Иван Гончаров. Его жизнь и литературная деятельность
Шрифт:
«Гончаров, – писал Белинский, – поэт, художник и больше ничего… у него нет ни любви, ни вражды к создаваемым им лицам, они его не веселят, не сердят, он не дает никаких нравственных уроков ни им, ни читателю; он как будто думает: кто в беде – тот и в обиде, а мое дело – сторона…» И далее: «Из всех нынешних писателей Гончаров один приближается к идеалу чистого искусства, тогда как все другие отошли от него на неизмеримое пространство и тем самым успевают».
В этих словах слышится некоторое недовольство, и – зная жизнь Белинского – совершенно понятное. Как раз в это время, т. е. во вторую половину 40-х годов, он переживал последний фазис своего развития, все больше и больше удаляясь от эстетической критики и переходя к критике утилитарной, т. е. как бы прокладывая дорогу 60-м годам, Добролюбову и Писареву. Появись «Обыкновенная история» в начале 40-х годов, восторг Белинского
Приведенные ниже отрывки из воспоминаний Гончарова обрисуют нам без всяких комментариев его отношение к Белинскому и личность последнего в рассматриваемый период.
«На мой взгляд, – пишет Гончаров, – это была одна из тех горячих и восприимчивых натур, которые привыкли приписывать обыкновенно искренним и самобытным художникам. Такие натуры встречаются нередко, – я их наблюдал везде, где они попадались: и в своих товарищах по перу, и гораздо раньше, начиная со школы, наблюдал и в самом себе – и во множестве экземпляров – и во всех находил неизбежные родовые сходственные черты, часто рядом с поразительными несходствами, составлявшими особенности видов или индивидуумов. Все эти наблюдения привели меня к фигуре Райского в романе „Обрыв“, этой жертве темперамента и богатой, но не направленной ни на какую цель фантазии.
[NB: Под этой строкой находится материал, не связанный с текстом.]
/-- The temperature conversion stays in [-4685, 12886], strictly increases, and is within half a hundredth of the exact
temperature (the inference of R170). -/
def Obligations.TemperatureRangeAndOrder : Prop :=
  ∀ r : Nat, r ≤ 16383 →
    -4685 ≤ tcOf r ∧ tcOf r ≤ 12886 ∧ tcOf r < tcOf (r + 1) ∧
    2 * (16384 * tcOf r - (17572 * r - 76759040)).natAbs ≤ 16384

/-- FMTRH and FMTT (R172, R174) append the string to OUT, keep the valid bit, and fault on an unwritten register. -/
def Obligations.FormatAppendsTheString : Prop :=
  ∀ s : State, s.ph = 0 → s.mph = 0 →
    (s.vRh = true → exec .fmtRh s = .next { s with out := s.out ++ rhStr s.rh.toInt }.completed) ∧
    (s.vRh = false → exec .fmtRh s = .next (s.faulted .unwritten)) ∧
    (s.vTc = true → exec .fmtT s = .next { s with out := s.out ++ tStr s.tc.toInt }.completed) ∧
    (s.vTc = false → exec .fmtT s = .next (s.faulted .unwritten))

/-- The strings of R171 and R173 for every value in range: their length, the minus sign exactly for a negative value,
the digits' value, and the fixed bytes. -/
def Obligations.DisplayStringsSpellTheirValues : Prop :=
  (∀ v : Int, -6 ≤ v → v ≤ 118 → ∃ ds : List Byte,
    rhStr v = (if v < 0 then [0x2D] else []) ++ ds ++ [0x25] ∧
    (∀ x ∈ ds, 0x30 ≤ x.toNat ∧ x.toNat ≤ 0x39) ∧ ds.foldl (fun n x => 10 * n + (x.toNat - 0x30)) 0 = v.natAbs ∧
    ds ≠ [] ∧ (ds.head? = some 0x30 → ds = [0x30]) ∧ 2 ≤ (rhStr v).length ∧ (rhStr v).length ≤ 4) ∧
  (∀ c : Int, -4685 ≤ c → c ≤ 12886 → ∃ (ds : List Byte) (x y : Byte),
    tStr c = (if c < 0 then [0x2D] else []) ++ ds ++ [0x2E, x, y, 0x20, 0x43] ∧
    (∀ z ∈ x :: y :: ds, 0x30 ≤ z.toNat ∧ z.toNat ≤ 0x39) ∧
    100 * ds.foldl (fun n z => 10 * n + (z.toNat - 0x30)) 0 + 10 * (x.toNat - 0x30) + (y.toNat - 0x30) = c.natAbs ∧
    ds ≠ [] ∧ (ds.head? = some 0x30 → ds = [0x30]) ∧ 6 ≤ (tStr c).length ∧ (tStr c).length ≤ 8)

/-- The decoder commands depend on nothing but the registers they read (the inference of R176): from two states that
agree on them they write the same results and emit the same bytes. -/
def Obligations.DecoderDependsOnItsOperandsOnly : Prop :=
  ∀ (s₁ s₂ t₁ : State) (i : Instr), i ∈ [Instr.asmRh, .asmT, .decRh, .decT, .fmtRh, .fmtT] →
    s₁.ph = 0 → s₁.mph = 0 → s₂.ph = 0 → s₂.mph = 0 → s₁.b0 = s₂.b0 → s₁.b1 = s₂.b1 → s₁.rawRh = s₂.rawRh →
    s₁.rawT = s₂.rawT → s₁.rh = s₂.rh → s₁.tc = s₂.tc → s₁.vB0 = s₂.vB0 → s₁.vB1 = s₂.vB1 → s₁.vRawRh = s₂.vRawRh →
    s₁.vRawT = s₂.vRawT → s₁.vRh = s₂.vRh → s₁.vTc = s₂.vTc → s₁.halt = s₂.halt → exec i s₁ = .next t₁ →
    ∃ (t₂ : State) (e : List Byte), exec i s₂ = .next t₂ ∧ t₂.rawRh = t₁.rawRh ∧ t₂.rawT = t₁.rawT ∧ t₂.rh = t₁.rh ∧
      t₂.tc = t₁.tc ∧ t₁.out = s₁.out ++ e ∧ t₂.out = s₂.out ++ e ∧ t₂.halt = t₁.halt

/-! ## The sequencer -/

/-- The lists of R194, and each primitive in them runs its μops, its CK included, as if it had been issued: what the
primitive alone does from PH = 0, the compound command does at its phase, going on where the primitive ends. No step of
any agent changes the lists. -/
def Obligations.CompoundCommandsRunTheirPrimitives : Prop :=
  (∀ c : Config,
    let meas (cmd : Byte) (asm conv : Instr) : List Instr :=
      [.start, .send (c.sensorAddr7 ++ (0 : BitVec 1)), .send cmd, .rstart, .send (c.sensorAddr7 ++ (1 : BitVec 1)),
       .recv true false, .recv false true, .stop, .delay 200, asm, conv]
    primsOf c .measRh = meas c.cmdRh .asmRh .decRh ∧ primsOf c .measT = meas c.cmdT .asmT .decT ∧
    primsOf c .cycle = meas c.cmdRh .asmRh .decRh ++ meas c.cmdT .asmT .decT ++ [.fmtRh, .fmtT]) ∧
  (∀ (c p : Instr) (s t : State), isCompound c = true → (primsOf s.cfg c)[s.ph.toNat]? = some p → s.busy = true →
    s.halt = false → exec p { s with ph := 0 } = .next t →
    (t.busy = true ∨ t.halt = true → exec c s = .next { t with ph := s.ph }) ∧
    (t.busy = false → t.halt = false →
      exec c s = .next (if s.ph.toNat + 1 < (primsOf s.cfg c).length
        then { t with ph := s.ph + 1, busy := true, cur := s.cur } else t))) ∧
  (∀ (s t : State) (i : Instr), step s = .next t → primsOf t.cfg i = primsOf s.cfg i)

/-- MEAS.RH, MEAS.T and CYCLE at their first check and at their last μop (R191 to R194): the check of START opens the
transaction, or faults NOT_ENABLED or TXN_OPEN; the last conversion, or the last string, completes the command. -/
def Obligations.CompoundCommandsOpenAndComplete : Prop :=
  ∀ s : State,
    (s.ph = 0 → s.mph = 0 → s.en = true → s.txn = .idle → ∀ i ∈ [Instr.measRh, .measT, .cycle],
      exec i s = .next { s with txn := .addr, vB0 := false, vB1 := false, mph := 1 }) ∧
    (s.ph = 0 → s.mph = 0 → ∀ i ∈ [Instr.measRh, .measT, .cycle],
      (s.en = false → exec i s = .next (s.faulted .notEnabled)) ∧
      (s.en = true → s.txn ≠ .idle → exec i s = .next (s.faulted .txnOpen))) ∧
    (s.ph = 10 → s.mph = 0 → s.vRawRh = true →
      exec .measRh s =
        .next { s with rh := BitVec.ofInt 16 (Int.tdiv (125 * s.rawRh.toNat - 98304) 16384), vRh := true }.completed) ∧
    (s.ph = 10 → s.mph = 0 → s.vRawT = true → ∃ q : Int,
      exec .measT s = .next { s with tc := BitVec.ofInt 16 q, vTc := true }.completed ∧
      2 * (16384 * q - (17572 * s.rawT.toNat - 76759040)).natAbs ≤ 16384) ∧
    (s.ph = 23 → s.mph = 0 → s.vTc = true →
      exec .cycle s = .next { s with out := s.out ++ tStr s.tc.toInt }.completed)

/-- A whole fault-free measurement under a fair peripheral (R191, R192, and the inference of R196): from an enabled idle
block, with the slave answering x then y, 46 steps run MEAS.RH or MEAS.T to its end, with this BUSLOG and these results.
The number of steps and the order of the agents are the model's default schedule (log 2). -/
def Obligations.MeasurementRunsToItsResult : Prop :=
  ∀ (s : State) (r : Reading) (x y : Byte) (k₁ k₂ k₃ : Bool) (xs : List Byte) (ks : List Bool),
    s.turns = [.write 0 (match r with | .rh => 0xE000 | .t => 0xE001)] → s.busy = false → s.halt = false →
    s.en = true → s.txn = .idle → s.idleP = true → s.cfg.periphFair = true → s.rxIn = x :: y :: xs →
    s.ackIn = k₁ :: k₂ :: k₃ :: ks →
    let raw := 64 * x.toNat + y.toNat / 4
    let u : State := { s with
      turns := [], rxIn := xs, ackIn := ks, pCtrl := 0xA0, pStat := withBit s.pStat 1 k₃, pData := y
      b0 := x, b1 := y, vB0 := true, vB1 := true, elapsedMs := s.elapsedMs + 200
      cur := 0, ph := 0, mph := 0
      busLog := s.busLog ++ [.start, .tx (s.cfg.sensorAddr7 ++ (0 : BitVec 1)) k₁,
        .tx (match r with | .rh => s.cfg.cmdRh | .t => s.cfg.cmdT) k₂, .rstart,
        .tx (s.cfg.sensorAddr7 ++ (1 : BitVec 1)) k₃, .rx x, .ackout false, .rx y, .ackout true, .stop] }
    Sys2Proof.core.run 46 s = .next (match r with
      | .rh => { u with rawRh := BitVec.ofNat 14 raw, vRawRh := true, rh := BitVec.ofInt 16 (rhOf raw), vRh := true }
      | .t => { u with rawT := BitVec.ofNat 14 raw, vRawT := true, tc := BitVec.ofInt 16 (tcOf raw), vTc := true })

/-- A whole fault-free CYCLE under a fair peripheral (R193, R194, and the inference of R196): after 93 steps it has
completed, OUT has gained the humidity string and then the temperature string, and two transactions and 400 ms are
recorded. The number of steps and the order of the agents are the model's default schedule (log 2). -/
def Obligations.CycleShowsBothReadings : Prop :=
  ∀ (s : State) (x y z w : Byte) (k₁ k₂ k₃ k₄ k₅ k₆ : Bool) (xs : List Byte) (ks : List Bool),
    s.turns = [.write 0 0xF000] → s.busy = false → s.halt = false → s.en = true → s.txn = .idle → s.idleP = true →
    s.cfg.periphFair = true → s.rxIn = x :: y :: z :: w :: xs → s.ackIn = k₁ :: k₂ :: k₃ :: k₄ :: k₅ :: k₆ :: ks →
    ∃ t : State, Sys2Proof.core.run 93 s = .next t ∧ t.busy = false ∧ t.halt = false ∧ t.txn = .idle ∧
      t.rh.toInt = rhOf (64 * x.toNat + y.toNat / 4) ∧ t.tc.toInt = tcOf (64 * z.toNat + w.toNat / 4) ∧
      t.out = s.out ++ rhStr (rhOf (64 * x.toNat + y.toNat / 4)) ++ tStr (tcOf (64 * z.toNat + w.toNat / 4)) ∧
      t.elapsedMs = s.elapsedMs + 400 ∧
      (let addrWrite : Byte := s.cfg.sensorAddr7 ++ (0 : BitVec 1)
       let addrRead : Byte := s.cfg.sensorAddr7 ++ (1 : BitVec 1)
       t.busLog = s.busLog ++
        [.start, .tx addrWrite k₁, .tx s.cfg.cmdRh k₂, .rstart, .tx addrRead k₃, .rx x, .ackout false, .rx y,
         .ackout true, .stop] ++
        [.start, .tx addrWrite k₄, .tx s.cfg.cmdT k₅, .rstart, .tx addrRead k₆, .rx z, .ackout false, .rx w,
         .ackout true, .stop])

/-- In a compound command only the first check can fault (the inference of R195): its table holds from there on through every step, and
while it holds no step records a fault. -/
def Obligations.CompoundFaultsAtTheFirstCheckOnly : Prop :=
  ∀ s t : State, s.compoundOk = true → step s = .next t →
    t.compoundOk = true ∧
    (∀ i, s.running = some i → isCompound i = true → (s.ph ≠ 0 ∨ s.mph ≠ 0) → t.halt = false)

/-! ## The peripheral -/

/-- The six completion steps of R230, each enabled by its bit and EN, the slave's answers named in the state or free (log
6); a step that is not enabled changes nothing (log 12). -/
def Obligations.PeripheralCompletionsAreThoseOfTheTable : Prop :=
  ∀ (s : State) (op : PeriphOp) (ts : List Turn), s.turns = .periph op :: ts →
    let u : State := { s with turns := ts }
    (s.en = false → step s = .next u) ∧
    (s.en = true →
      (op = .pStart → step s = .next (if s.trigger .sen then { u with pCtrl := s.pCtrl &&& 0xFE, busLog := s.busLog ++ [.start] } else u)) ∧
      (op = .pRstart → step s = .next (if s.trigger .rsen then { u with pCtrl := s.pCtrl &&& 0xFD, busLog := s.busLog ++ [.rstart] } else u)) ∧
      (op = .pStop → step s = .next (if s.trigger .pen then { u with pCtrl := s.pCtrl &&& 0xFB, busLog := s.busLog ++ [.stop] } else u)) ∧
      (op = .pAck → step s = .next (if s.trigger .acken then { u with pCtrl := s.pCtrl &&& 0xEF, busLog := s.busLog ++ [.ackout s.ackdt] } else u)) ∧
      (op = .pRx → s.trigger .rcen = false → step s = .next u) ∧
      (op = .pRx → s.trigger .rcen = true → ∀ x xs, s.rxIn = x :: xs →
        step s = .next { u with pData := x, pCtrl := s.pCtrl &&& 0xF7, rxIn := xs, busLog := s.busLog ++ [.rx x] }) ∧
      (op = .pRx → s.trigger .rcen = true → s.rxIn = [] → ∃ x,
        step s = .next { u with pData := x, pCtrl := s.pCtrl &&& 0xF7, draws := s.draws + 1, busLog := s.busLog ++ [.rx x] }) ∧
      (op = .pTx → s.txBusy = false → step s = .next u) ∧
      (op = .pTx → s.txBusy = true → ∀ k ks, s.ackIn = k :: ks →
        step s = .next { u with pStat := (s.pStat &&& 0xFC) ||| (if k then 0x02 else 0x00), ackIn := ks, busLog := s.busLog ++ [.tx s.pData k] }) ∧
      (op = .pTx → s.txBusy = true → s.ackIn = [] → ∃ k : Bool,
        step s = .next { u with pStat := (s.pStat &&& 0xFC) ||| (if k then 0x02 else 0x00), draws := s.draws + 1, busLog := s.busLog ++ [.tx s.pData k] }))

/-- A completion step sets no trigger bit and leaves EN, ACKDT, P_DIV and every register of the driver alone (R38,
R233). -/
def Obligations.PeripheralSetsNoTrigger : Prop :=
  ∀ (s : State) (op : PeriphOp),
    let t := periphTurn op s
    (∀ k, k < 5 → t.pCtrl.getLsbD k = true → s.pCtrl.getLsbD k = true) ∧ (t.txBusy = true → s.txBusy = true) ∧
    t.en = s.en ∧ t.ackdt = s.ackdt ∧
    { t with pCtrl := s.pCtrl, pStat := s.pStat, pData := s.pData, busLog := s.busLog, rxIn := s.rxIn, ackIn := s.ackIn, draws := s.draws } = s

/-- The driver never writes 0 to a trigger bit that reads 1 (the inference of R31), in states that meet the invariant of
`AtMostOneOperationPending`. -/
def Obligations.DriverClearsNoTrigger : Prop :=
  ∀ (s t : State) (i : Instr) (k : Nat), s.pendingOk = true → s.running = some i → exec i s = .next t → k < 5 →
    s.pCtrl.getLsbD k = true → t.pCtrl.getLsbD k = true

/-- At most one of SEN, RSEN, PEN, RCEN, ACKEN and BUSY is 1, and it stays so (the inference of R48). -/
def Obligations.AtMostOneOperationPending : Prop :=
  ∀ s t : State, s.pendingOk = true → step s = .next t → t.pendingOk = true ∧ t.pendingCount ≤ 1

/-- Only the peripheral appends to BUSLOG (R53, R232): a step other than a reset leaves it as it is, or is the effect of
an enabled completion step, which appends that step's one entry of R230. -/
def Obligations.BusLogGrowsByCompletionsOnly : Prop :=
  ∀ s t : State, step s = .next t → s.turns.head? ≠ some .reset →
    t.busLog = s.busLog ∨
    ∃ op : PeriphOp, periphEnabled op s = true ∧ t.busLog = s.busLog ++ [busEntry op s] ∧
      (t = periphEffect op s ∨ ∃ ts, s.turns = .periph op :: ts ∧ t = periphEffect op { s with turns := ts })

/-- With PERIPH_FAIR an enabled peripheral lifts a hold in one step; without it, and with no other agent's turn to
come, the driver holds forever: the step leaves the state as it is (R45, R234; "in one step" and a step that changes
nothing are the model's, log 2, 12). -/
def Obligations.HoldIsLiftedOnlyByTheFairPeripheral : Prop :=
  ∀ s : State, s.pendingOk = true → s.turns = [] → s.curUop = some .hold → s.idleP = false → s.en = true →
    (s.cfg.periphFair = true → ∃ t, step s = .next t ∧ t.idleP = true ∧ t.ph = s.ph ∧ t.mph = s.mph ∧ t.busy = s.busy) ∧
    (s.cfg.periphFair = false → ∀ k, Sys2Proof.core.run k s = .next s)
Последняя была в нем праздною, бесполезною силой и, без строгой его подготовки к какому бы то ни было делу, разрешалась у него только в бесплодных порывах к деятельности и уродовала самую его жизнь. Но другие, богато одаренные натуры, став твердой ногой на почве своего призвания, подчиняют фантазию сознательной силе ума и создают целую северу производительной деятельности. Так было и с Белинским…
И Белинский в сфере своей деятельности также творил по-своему, т. е. угадывал смысл явления, чуял в нем правду или ложь, определял характер его, и, если явление представляло пищу увлечению, он доверчиво увлекался сам и увлекал других. Пережив впечатление в самом себе, истратив на него потоки более или менее горячих печатных или изустных импровизаций, он потом оставался ему верен уже в той доле правды, не какую он видел в пылу увлечения, а какая действительно была в нем, и относился к нему умереннее. Наконец, у него были постоянные увлечения или влечения, плоды не одной только фантазии или напряженной работы непрерывного духовного развития; они составляли основу его честной и прямой натуры: это влечения к идеалам свободы, правды, добра, человечности, причем он нередко ссылался на Евангелие, – и не помню где, – даже печатно. Этим идеалам он не изменял, конечно, никогда, и на всякого сколько-нибудь близкого ему человека смотрел не иначе как на своего единомышленника, иногда не давая себе труда всмотреться, действительно ли это было так. Никаких уклонений от этих путеводных своих начал он ни в ком не допускал и не простил бы никому иного исповедания в нравственных, политических или социальных взглядах, кроме тех, какие принимал и проповедовал сам, разумеется, в теории, ибо на практике это было неприменимо в то время нигде, кроме робкого проговариванья или намеков в статьях, да толков в тесном кругу друзей.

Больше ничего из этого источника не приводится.